* _WHAT IS NEEDED_
State the number of lines that hold "from" in the records below, with no other words.

....

/-- Settles O49: the three parts of a step's events. -/
theorem eventsComeInTheFixedOrder : Obligations.EventsComeInTheFixedOrder := by
  intro s t op rest hp h
  obtain ⟨own, hown, u, hev⟩ := step_events hp h
  exact ⟨own, pinEvents u, hown, pinEvents_cases u, hev⟩

/-- An event of the pulse occurs in a step once if a pass runs, else never. -/
theorem count_pulse_step {rest : List Operation} {e : Event} (hp : s.pending = op :: rest) (h : step s = .next t)
    (he : e ∈ pulseEvents) (hone : pulseEvents.count e = 1) : t.events.count e = if runsPass s op then 1 else 0 := by
  obtain ⟨own, hown, u, hev⟩ := step_events hp h
  have hzero := List.count_eq_zero_of_not_mem (hown.pulse_notMem he)
  rw [hev, List.count_append, hzero, Nat.zero_add]
  split
  · rw [List.count_append, List.count_eq_zero_of_not_mem (pulse_notMem_pinEvents he _), hone]
  · rfl

/-- Settles O48: the pulse closes a pass, and nothing else emits it. -/
theorem pulseExactlyWhenAPassRuns : Obligations.PulseExactlyWhenAPassRuns := by
  intro s t op rest hp h
  exact ⟨count_pulse_step hp h (by decide) rfl, count_pulse_step hp h (by decide) rfl⟩

/-! ## The levels of a step -/

/-- A step keeps the levels, and establishes them where its operation runs a pass. -/
theorem step_levelsHold {rest : List Operation} (hp : s.pending = op :: rest) (h : step s = .next t)
    (hs : LevelsHold s ∨ runsPass s op = true) : LevelsHold t := by
  cases step_outcome hp h with
  | quiet hrun hframe hdata hown =>
    rw [runsPass_takeOperation] at hrun
    obtain hl | hyes := hs
    · rw [hframe]; exact hl
    · exact absurd (hyes.symm.trans hrun) nofun
  | pass u hrun hprep hwrites hpass => exact hpass.levelsHold

/-- Settles O44: the level is that function of the inputs, a step keeps the levels, and a pass establishes them. -/
theorem idrIsAFunctionOfItsInputs : Obligations.IdrIsAFunctionOfItsInputs := by
  intro s t h
  refine ⟨fun hl i hi => ?_, fun op rest hp hrun => step_levelsHold hp h (.inr hrun)⟩
  have ht : LevelsHold t := by
    cases hp : s.pending with
    | nil =>
      obtain rfl := Host.Outcome.next.inj ((step_of_pending_nil hp).symm.trans h)
      exact hl
    | cons op rest => exact step_levelsHold hp h (.inl hl)
  exact ht i hi

end Sys2Proof.Machine

/-!
Noninterference: the opaque registers (O51) and the control flags (O52). A pass looks at neither and is a function of
the state it starts from, so a row that hands on what it does not look at does the same whatever they hold.
-/
namespace Sys2Proof.Machine

variable {s t u : State} {i : Instr} {op : Operation}

/-! ## A pass -/

/-- A pass is a function of the state it starts from. -/
theorem OnePass.unique {t' : State} (h : OnePass u t) (h' : OnePass u t') : t = t' := by
  have hidr : t.idr = t'.idr := BitVec.eq_of_getLsbD_eq fun i _ => (h.1 i).trans (h'.1 i).symm
  have hlines : t.pinChangedLevel = t'.pinChangedLevel :=
    BitVec.eq_of_getLsbD_eq fun i _ => (h.2.1 i).trans (h'.2.1 i).symm
  rw [h.2.2, h'.2.2, hidr, hlines]

/-- Resolution does not look at the opaque registers. -/
theorem OnePass.blankOpaque (h : OnePass u t) : OnePass (blankOpaque u) (blankOpaque t) := by
  refine ⟨h.1, h.2.1, ?_⟩
  rw [h.2.2]
  rfl

theorem blankOpaque_resolvePins_congr (h : blankOpaque t = blankOpaque u) :
    blankOpaque (resolvePins t) = blankOpaque (resolvePins u) := by
  have ht := (resolvePins_onePass t).blankOpaque
  rw [h] at ht
  exact ht.unique (resolvePins_onePass u).blankOpaque

/-! ## The opaque registers -/

/-- Row i does the same from s and from s blanked, the opaque registers aside. -/
def BlindTo (i : Instr) (s : State) : Prop :=
  ∀ t, exec i s = .next t → ∃ t', exec i (blankOpaque s) = .next t' ∧ blankOpaque t' = blankOpaque t

theorem blindTo_of_next {g : State → State} (hr : ∀ s, exec i s = .next (g s))
    (hg : blankOpaque (g (blankOpaque s)) = blankOpaque (g s)) : BlindTo i s := by
  intro t h
  obtain rfl := Host.Outcome.next.inj ((hr s).symm.trans h)
  exact ⟨_, hr _, hg⟩

theorem blindTo_of_busRead {o : Offset} {f : State → State} (hr : ∀ s, exec i s = busRead o f s)
    (hf : ∀ s, blankOpaque (f (blankOpaque s)) = blankOpaque (f s)) : BlindTo i s := by
  refine blindTo_of_next hr ?_
  change blankOpaque (if s.peripheralEnabled = true then _ else _) = _
  cases s.peripheralEnabled with
  | false => rfl
  | true => exact hf (startOperation s)

theorem blindTo_of_busWrite {o : Offset} {f : State → State} (hr : ∀ s, exec i s = busWrite o f s)
    (hf : ∀ s, blankOpaque (f (blankOpaque s)) = blankOpaque (f s)) : BlindTo i s := by
  refine blindTo_of_next hr ?_
  change blankOpaque (if s.peripheralEnabled = true then _ else _) = _
  cases s.peripheralEnabled with
  | false => rfl
  | true => exact blankOpaque_resolvePins_congr (hf (startOperation s))

/-- A pin event rewrites the drive vectors alone. -/
theorem blindTo_of_pinRow {k : Nat} (hi : i ∈ [Instr.pinFloat k, Instr.pinLow k, Instr.pinHigh k]) : BlindTo i s := by
  obtain ⟨level, driven, row⟩ := exec_pinRow hi
  intro t h
  rw [row.runs] at h
  by_cases hk : k < s.cfg.pinCount.val
  · rw [pinEvent, if_pos hk] at h
    obtain rfl := Host.Outcome.next.inj h
    exact ⟨_, (row.runs _).trans (if_pos hk), blankOpaque_resolvePins_congr rfl⟩
  · rw [pinEvent_outOfRange (Nat.le_of_not_lt hk)] at h
    cases h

....

* _EXERCISE ANSWER_
3